Care is golden, folks. Be careful out there. Fob


So what about the Amazon S3 service rolled out today... a mutual friend observed, when you upload your data to somebody else, they own it.


As I've said publicly before, I can't use GMail. I have a whole bunch of student info and other personal stuff whose privacy I can't risk. I'm sure Google is very careful with GMail content; more careful than I am, frankly. But between the possibility of government subpoenas and the large number of semi-trustworthy folks who can inevitably access stuff stored at a large central site, I am much more comfortable controlling my own content with the help of my own staff.

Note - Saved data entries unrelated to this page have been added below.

-- ==== Sys2Proof/Config.lean ====
section
/-! DEFINITION. What an implementation fixes (spec/00_scope.md R7, R8; spec/30_encoding.md R71, R78;
spec/41_segment_decoder.md R120) and the free values the spec leaves open (spec/93_implementation_defined.md
I6, I9, I10, I11). The parameters are plain data, carried read-only in the state, so that every statement can be
made for every value of them; the free values are constants without a body. -/

namespace Sys2Proof

/-- The per-device parameter `wiring` (R8, R22). -/
inductive Wiring where
  /-- bit value 0 (R22, 92 D25) -/
  | commonCathode
  /-- bit value 1 (R22, 92 D25) -/
  | commonAnode
  deriving DecidableEq, Repr, Inhabited

/-- The seven physical segments: a top, b top-right, c bottom-right, d bottom, e bottom-left, f top-left,
g middle (R78). -/
inductive Segment where
  | a | b | c | d | e | f | g
  deriving DecidableEq, Repr, Inhabited

/-- CmdLayout: every class value and bit position the source leaves out (R71). Bits that no field names are 0. -/
structure CmdLayout where
  /-- CLS_DATA, `cmd[7:6]` of a data instruction -/
  clsData : BitVec 2
  /-- CLS_DISP, `cmd[7:6]` of a display-control instruction -/
  clsDisp : BitVec 2
  /-- CLS_ADDR, `cmd[7:6]` of an address instruction -/
  clsAddr : BitVec 2
  /-- DATA_RW_BIT: 0 = write to display registers, 1 = read key-scan data -/
  rwBit : Fin 6
  /-- DATA_AM_BIT: 0 = auto-increment, 1 = fixed addressing -/
  amBit : Fin 6
  /-- DATA_TM_BIT: 0 = normal, 1 = test mode -/
  tmBit : Fin 6
  /-- DISP_ON_BIT: 0 = blanked, 1 = enabled -/
  dispOnBit : Fin 6
  /-- READ_AM: the value of DATA_AM_BIT in the read-key-scan instruction -/
  readAm : Bool
  deriving DecidableEq, Repr

/-- The constraints every CmdLayout meets (R71, the paragraph under its table). -/
def CmdLayout.ok (l : CmdLayout) : Bool :=
  l.clsData != l.clsDisp && l.clsData != l.clsAddr && l.clsDisp != l.clsAddr
    && l.rwBit != l.amBit && l.rwBit != l.tmBit && l.amBit != l.tmBit
    && decide (3 ≤ l.dispOnBit.val)

/-- The fourth value of `cmd[7:6]` (R70, R75): the exclusive or of the three classes, since the four 2-bit values
together give 0. -/
def CmdLayout.clsFourth (l : CmdLayout) : BitVec 2 := l.clsData ^^^ l.clsDisp ^^^ l.clsAddr

/-- The default layout of R71 (PRESUMED: general knowledge, notes/assumptions/1.md). -/
def CmdLayout.default : CmdLayout where
  clsData := 0b01#2
  clsDisp := 0b10#2
  clsAddr := 0b11#2
  rwBit := 1
  amBit := 2
  tmBit := 3
  dispOnBit := 3
  readAm := false

/-- The configuration parameters of R7. -/
structure Config where
  /-- CmdLayout, R71 -/
  layout : CmdLayout
  /-- SEG_LUT[0..15], R120 -/
  segLut : Vector Byte 16
  /-- SEG_BITMAP: the segment that each of pattern bits 0-6 lights, R78 -/
  segBitmap : Vector Segment 7
  deriving DecidableEq, Repr

/-- What every configuration meets: the layout's constraints (R71) and bit 7 = 0 in every SEG_LUT entry
(R120, 92 D2). -/
def Config.ok (c : Config) : Bool :=
  c.layout.ok && c.segLut.toList.all fun e => !e.getLsbD 7

/-- The default SEG_LUT of R120 (PRESUMED: general knowledge, notes/assumptions/2.md). -/
def Config.defaultSegLut : Vector Byte 16 :=
  #v[0x3F#8, 0x06#8, 0x5B#8, 0x4F#8, 0x66#8, 0x6D#8, 0x7D#8, 0x07#8,
     0x7F#8, 0x6F#8, 0x77#8, 0x7C#8, 0x39#8, 0x5E#8, 0x79#8, 0x71#8]

/-- The default SEG_BITMAP of R78: bit 0 = a, ..., bit 6 = g (PRESUMED, notes/assumptions/2.md). -/
def Config.defaultSegBitmap : Vector Segment 7 := #v[.a, .b, .c, .d, .e, .f, .g]

/-- The default configuration of R7. -/
def Config.default : Config where
  layout := CmdLayout.default
  segLut := Config.defaultSegLut
  segBitmap := Config.defaultSegBitmap

/-- What the transport answers to one call (R180, R183, R184): `ok b` = the call succeeded, `b` being the byte a
read delivers (a call that is no read ignores it); `fail` = the call failed. -/
inductive Reply where
  | ok (b : Byte)
  | fail
  deriving DecidableEq, Repr, Inhabited

/-- FREE VALUE (I9, I10): what the transport answers to a call past its script. Nothing constrains it
(notes/assumptions/8.md). -/
opaque Config.drawReply : Nat → Reply

/-- FREE VALUE (I6, I11): an unknown chip display register (notes/assumptions/9.md). -/
opaque Config.drawByte : Nat → Byte

/-- FREE VALUE (I6, I11): an unknown chip display enable (notes/assumptions/9.md). -/
opaque Config.drawBit : Nat → Bool

/-- FREE VALUE (I6, I11): an unknown chip brightness (notes/assumptions/9.md). -/
opaque Config.drawLevel : Nat → BitVec 3

end Sys2Proof
end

At first, I thought S3 might be different. If you can upload/download encrypted data, then at $0.15/GB/month it's an OK, but not cheap, global storage solution. A large drive is around $0.04/GB/month now, assuming a 2 year lifetime. Add in the cost of admin and backups, and the S3 pricing doesn't look so bad. Note that if you upload encrypted data, no one owns it but you.

However, this particular item in the TOS disturbs me.

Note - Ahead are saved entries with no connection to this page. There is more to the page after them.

/-! ### L2-DEV, and the chip frames of R54 -/

/-- L2-DEV-2. -/
theorem test_initialize : after (fun s => (s.life, s.wiring, s.sh, s.tp, replied s, s.bus.log))
    (exec (.initDevice .commonCathode) State.reset) =
      some (.ready, some .commonCathode, zeroShadow, .bound, some (.ok, none), []) := rfl
/-- L2-DEV-3. -/
theorem test_initialize_ready : after (fun s => (s.wiring, replied s))
    (exec (.initDevice .commonAnode) (readyAs .commonCathode [])) =
      some (some .commonCathode, some (.notReady, none)) := by decide
/-- L2-DEV-4. -/
theorem test_configureDisplay : after (fun s => (replied s, s.bus.log, s.chip.bright, s.chip.dispOn))
    (exec (.configureDisplay 9 true) (readyAs .commonCathode (oks 3))) =
      some (some (.ok, none), [.bracketBegin, .wr 0x89, .bracketEnd], 1, true) := by decide
/-- L2-DEV-7. -/
theorem test_setDigit_anode : after (fun s => (replied s, s.bus.log))
    (exec (.setDigit 0 0xFF) (readyAs .commonAnode (oks 22))) =
      some (some (.ok, none), flushOf [1, 0, 1, 0, 1, 0, 1, 0, 1, 0, 1, 0, 1, 0, 1, 0]) := by decide
/-- L2-DEV-11: the shadow change is kept, and no event follows the fourth. -/
theorem test_setDigit_fails : after (fun s => (replied s, s.bus.log, s.sh.toList))
    (exec (.setDigit 3 0x06) (readyAs .commonAnode (oks 4 ++ [.fail]))) =
      some (some (.transportError, none), [.bracketBegin, .wr 0x40, .bracketEnd, .bracketBegin],
        [0, 0, 8, 0, 8, 0, 0, 0, 0, 0, 0, 0, 0, 0, 0, 0]) := by decide
/-- L2-DRM-20, two patterns dropped. -/
theorem test_setDigits_cathode : after (fun s => (replied s, s.bus.log, s.sh, s.chip.dr[15]))
    (exec (.setDigits 14 [1, 2, 3, 4]) (readyAs .commonCathode (oks 8))) =
      some (some (.ok, none), [.bracketBegin, .wr 0x40, .bracketEnd, .bracketBegin, .wr 0xCE, .wr 1, .wr 2, .bracketEnd],
        zeroShadow, 2) := by decide
/-- L2-DRM-21: nothing in range, nothing sent. -/
theorem test_setDigits_past : after (fun s => (replied s, s.bus.log))
    (exec (.setDigits 16 [0xFF]) (readyAs .commonCathode [])) = some (some (.ok, none), []) := by decide
/-- L2-DEV-5. -/
theorem test_setDigitHex : after (fun s => s.bus.log)
    (exec (.setDigitHex 3 0x62 false) (readyAs .commonCathode (oks 7))) =
      some [.bracketBegin, .wr 0x40, .bracketEnd, .bracketBegin, .wr 0xC3, .wr 0x7C, .bracketEnd] := by decide
/-- L2-DEV-6. -/
theorem test_setDigitHex_blank : after (fun s => s.bus.log)
    (exec (.setDigitHex 3 20 true) (readyAs .commonCathode (oks 7))) =
      some [.bracketBegin, .wr 0x40, .bracketEnd, .bracketBegin, .wr 0xC3, .wr 0x80, .bracketEnd] := by decide
/-- L2-DEV-8, the image of L2-DRM-12. -/
theorem test_setDigitsHex : after (fun s => s.bus.log)
    (exec (.setDigitsHex 8 [(1, false), (2, true)]) (readyAs .commonAnode (oks 22))) =
      some (flushOf [0, 2, 0, 3, 0, 1, 0, 2, 0, 2, 0, 0, 0, 2, 0, 2]) := by decide
/-- Step 4 of P1. -/
theorem test_setDigitsHex_cathode : after (fun s => s.bus.log)
    (exec (.setDigitsHex 14 [(0x61, false), (3, false), (20, true)]) (readyAs .commonCathode (oks 8))) =
      some [.bracketBegin, .wr 0x40, .bracketEnd, .bracketBegin, .wr 0xCE, .wr 0x77, .wr 0x4F, .bracketEnd] := by decide
/-- L2-DEV-9. -/
theorem test_scanKeys : after (fun s => (replied s, s.bus.log))
    (exec .scanKeys (readyAs .commonAnode [.ok 9, .ok 9, .ok 0, .ok 0, .ok 0, .ok 0x10, .ok 9])) =
      some (some (.ok, some 0x000080),
        [.bracketBegin, .wr 0x42, .rd 0, .rd 0, .rd 0, .rd 0x10, .bracketEnd]) := by decide
/-- L2-DEV-10: a failure at the third read. -/
theorem test_scanKeys_fails : after (fun s => (replied s, s.bus.log))
    (exec .scanKeys (readyAs .commonAnode [.ok 9, .ok 9, .ok 1, .ok 2, .fail])) =
      some (some (.transportError, none), [.bracketBegin, .wr 0x42, .rd 1, .rd 2]) := by decide
/-- L2-DEV-12. -/
theorem test_shutdown : after (fun s => (s.life, s.tp, replied s, s.bus.log))
    (exec .shutdown (readyAs .commonCathode [])) = some (.released, .unbound, some (.ok, none), []) := rfl
/-- L2-DEV-13's state: a Released block admits nothing. -/
theorem test_shutdown_released : after replied (exec .shutdown (releasedAs .commonCathode)) =
    some (some (.notReady, none)) := by decide
/-- L2-DEV-14. -/
theorem test_reservedTag : refusal (exec (.reservedTag 1 []) State.reset) = some .reservedTag := by decide

/-- R54: the write command, then an address frame. -/
theorem test_chip_write : after (fun s => s.chip.amode) (exec .dataWriteAuto State.reset) = some .writeAuto := by decide
theorem test_chip_address : after (fun s => (s.chip.dr[14], s.chip.dr[15])) (exec (.addrSet 14 [5, 6]) writing) =
    some (5, 6) := by decide
theorem test_chip_read : after (fun s => s.chip.amode) (exec .dataReadKeys writing) = some .unknown := by decide
theorem test_chip_disp : after (fun s => (s.chip.bright, s.chip.dispOn)) (exec (.dispCtrl 5 true) State.reset) =
    some (5, true) := by decide
theorem test_chip_generic : after (fun s => s.chip.amode) (exec (.dataGeneric true false false) writing) =
    some .unknown := by decide
theorem test_chip_generic_test : refusal (exec (.dataGeneric false false true) writing) = some .testMode := by decide
theorem test_chip_fixed : refusal (exec .dataWriteFixed writing) = some .fixedAddressing := by decide
theorem test_chip_fourth : refusal (exec (.class00 0) writing) = some .fourthClass := by decide
theorem test_chip_address_early : refusal (exec (.addrSet 0 [1]) State.reset) = some .addressWithoutWrite := by decide

/-! ### A step -/

/-- The tag of `initialize`, presented as the table's word, runs on the state after reset. -/
theorem test_step_initialize : after (fun s => (s.life, s.port)) (step (State.reset.withFetchWord 8 0)) =
    some (.ready, []) := by decide
/-- R245. -/
theorem test_step_overlap : refusal (step { State.reset with port := [.overlap (.request 6 [])] }) =
    some .overlappingRequest := by decide
/-- R260. -/
theorem test_step_reset : after (fun s => (s.life, s.wiring))
    (step { readyAs .commonAnode [] with port := [.blockReset] }) = some (.unbound, none) := by decide
/-- R253: power loss takes the chip's mode, the open bracket and the trace too; R260: an external reset does not. -/
theorem test_step_powerOn : after (fun s => (s.life, s.chip.amode, s.bus.bracket, s.bus.log))
    (step { interrupted with port := [.powerOn] }) = some (.unbound, .unknown, false, []) := by decide
theorem test_step_reset_chip : after (fun s => (s.life, s.chip.amode, s.bus.bracket, s.bus.log))
    (step { interrupted with port := [.blockReset] }) = some (.unbound, .writeAuto, true, [.bracketBegin]) := by decide

/-! ### Text (R84) -/

/-- Lines of P1. -/
theorem test_line_hex : lineOf "setDigitsHex 14, ['a', 3, 20.] ; a comment" =
    some (some (.request 5 [14, 0x61, 0, 3, 0, 20, 1])) := by decide
theorem test_line_dp : lineOf "setDigitHex 0, 0xF, dp" = some (some (.request 4 [0, 15, 1])) := by decide
theorem test_line_config : lineOf "configureDisplay 9, on" = some (some (.request 1 [9, 1])) := by decide
/-- A line of P3. -/
theorem test_line_empty_list : lineOf "setDigits 10, []" = some (some (.request 3 [10])) := by decide
/-- The pseudo-form `blank p` is `setDigit p, 0x00`. -/
theorem test_line_blank : lineOf "blank 4" = lineOf "setDigit 4, 0x00" := by decide
theorem test_line_comment : lineOf "  ; nothing" = some none := by decide
/-- The repeat form is not in R84's syntax (notes/assumptions/24.md). -/
theorem test_line_repeat : lineOf "setDigits 0, [0x3F x 16]" = none := by decide
theorem test_line_unknown : lineOf "jump 3" = none := by decide

/-! ### Witnesses: concrete states and operands that meet the hypotheses of each statement -/

/-- Clauses that range over positions and values, at their boundaries. -/
theorem boundary_anodeLocate : (anodeLocate 7).isSome ∧ anodeLocate 8 = some (1, 0) ∧ anodeLocate 9 = some (1, 1) ∧
    anodeLocate 10 = none := by decide
theorem boundary_hexIndex : hexIndex 15 = some 15 ∧ hexIndex 16 = none ∧ hexIndex 0x40 = none ∧ hexIndex 0x41 = some 10 ∧
    hexIndex 0x46 = some 15 ∧ hexIndex 0x47 = none ∧ hexIndex 0x60 = none ∧ hexIndex 0x61 = some 10 ∧
    hexIndex 0x66 = some 15 ∧ hexIndex 0x67 = none := by decide
theorem boundary_addrInstrOf : addrInstrOf CmdLayout.default 15 = some 0xCF ∧ addrInstrOf CmdLayout.default 16 = none := by
  decide
theorem boundary_cathodeCount : cathodeCount 15 4 = 1 ∧ cathodeCount 16 4 = 0 ∧ cathodeCount 0 16 = 16 ∧
    cathodeCount 0 17 = 16 ∧ cathodeCount 5 0 = 0 := by decide
theorem boundary_update : readback 9 (updateDigits 8 [1, 2, 3] zeroShadow) = some 2 ∧
    readback 7 (updateDigits 8 [1, 2, 3] zeroShadow) = some 0 ∧ updateDigits 10 [1] zeroShadow = zeroShadow := by decide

5) You agree to provide such additional information and/or other materials related to your Application as reasonably requested by us or our affiliates to verify your compliance with this Agreement. If your Application is available as an online solution, you acknowledge and agree that we (and/or our affiliates) may crawl or otherwise monitor your Application for the purpose of verifying your compliance with this Agreement, and that you will not seek to block or otherwise interfere with such crawling or monitoring (and that we and/or our affiliates may use technical means to overcome any methods used on your Application to block or interfere with such crawling or monitoring). If your Application is a desktop solution, you agree to furnish a copy of your Application upon request for the purpose of verifying your compliance with this Agreement.

Not clear that all of this applies, but the general flavor is reinforced by other clauses.
All in all, I think I'll just buy me another disk somewhere, but thanks anyway, Amazon.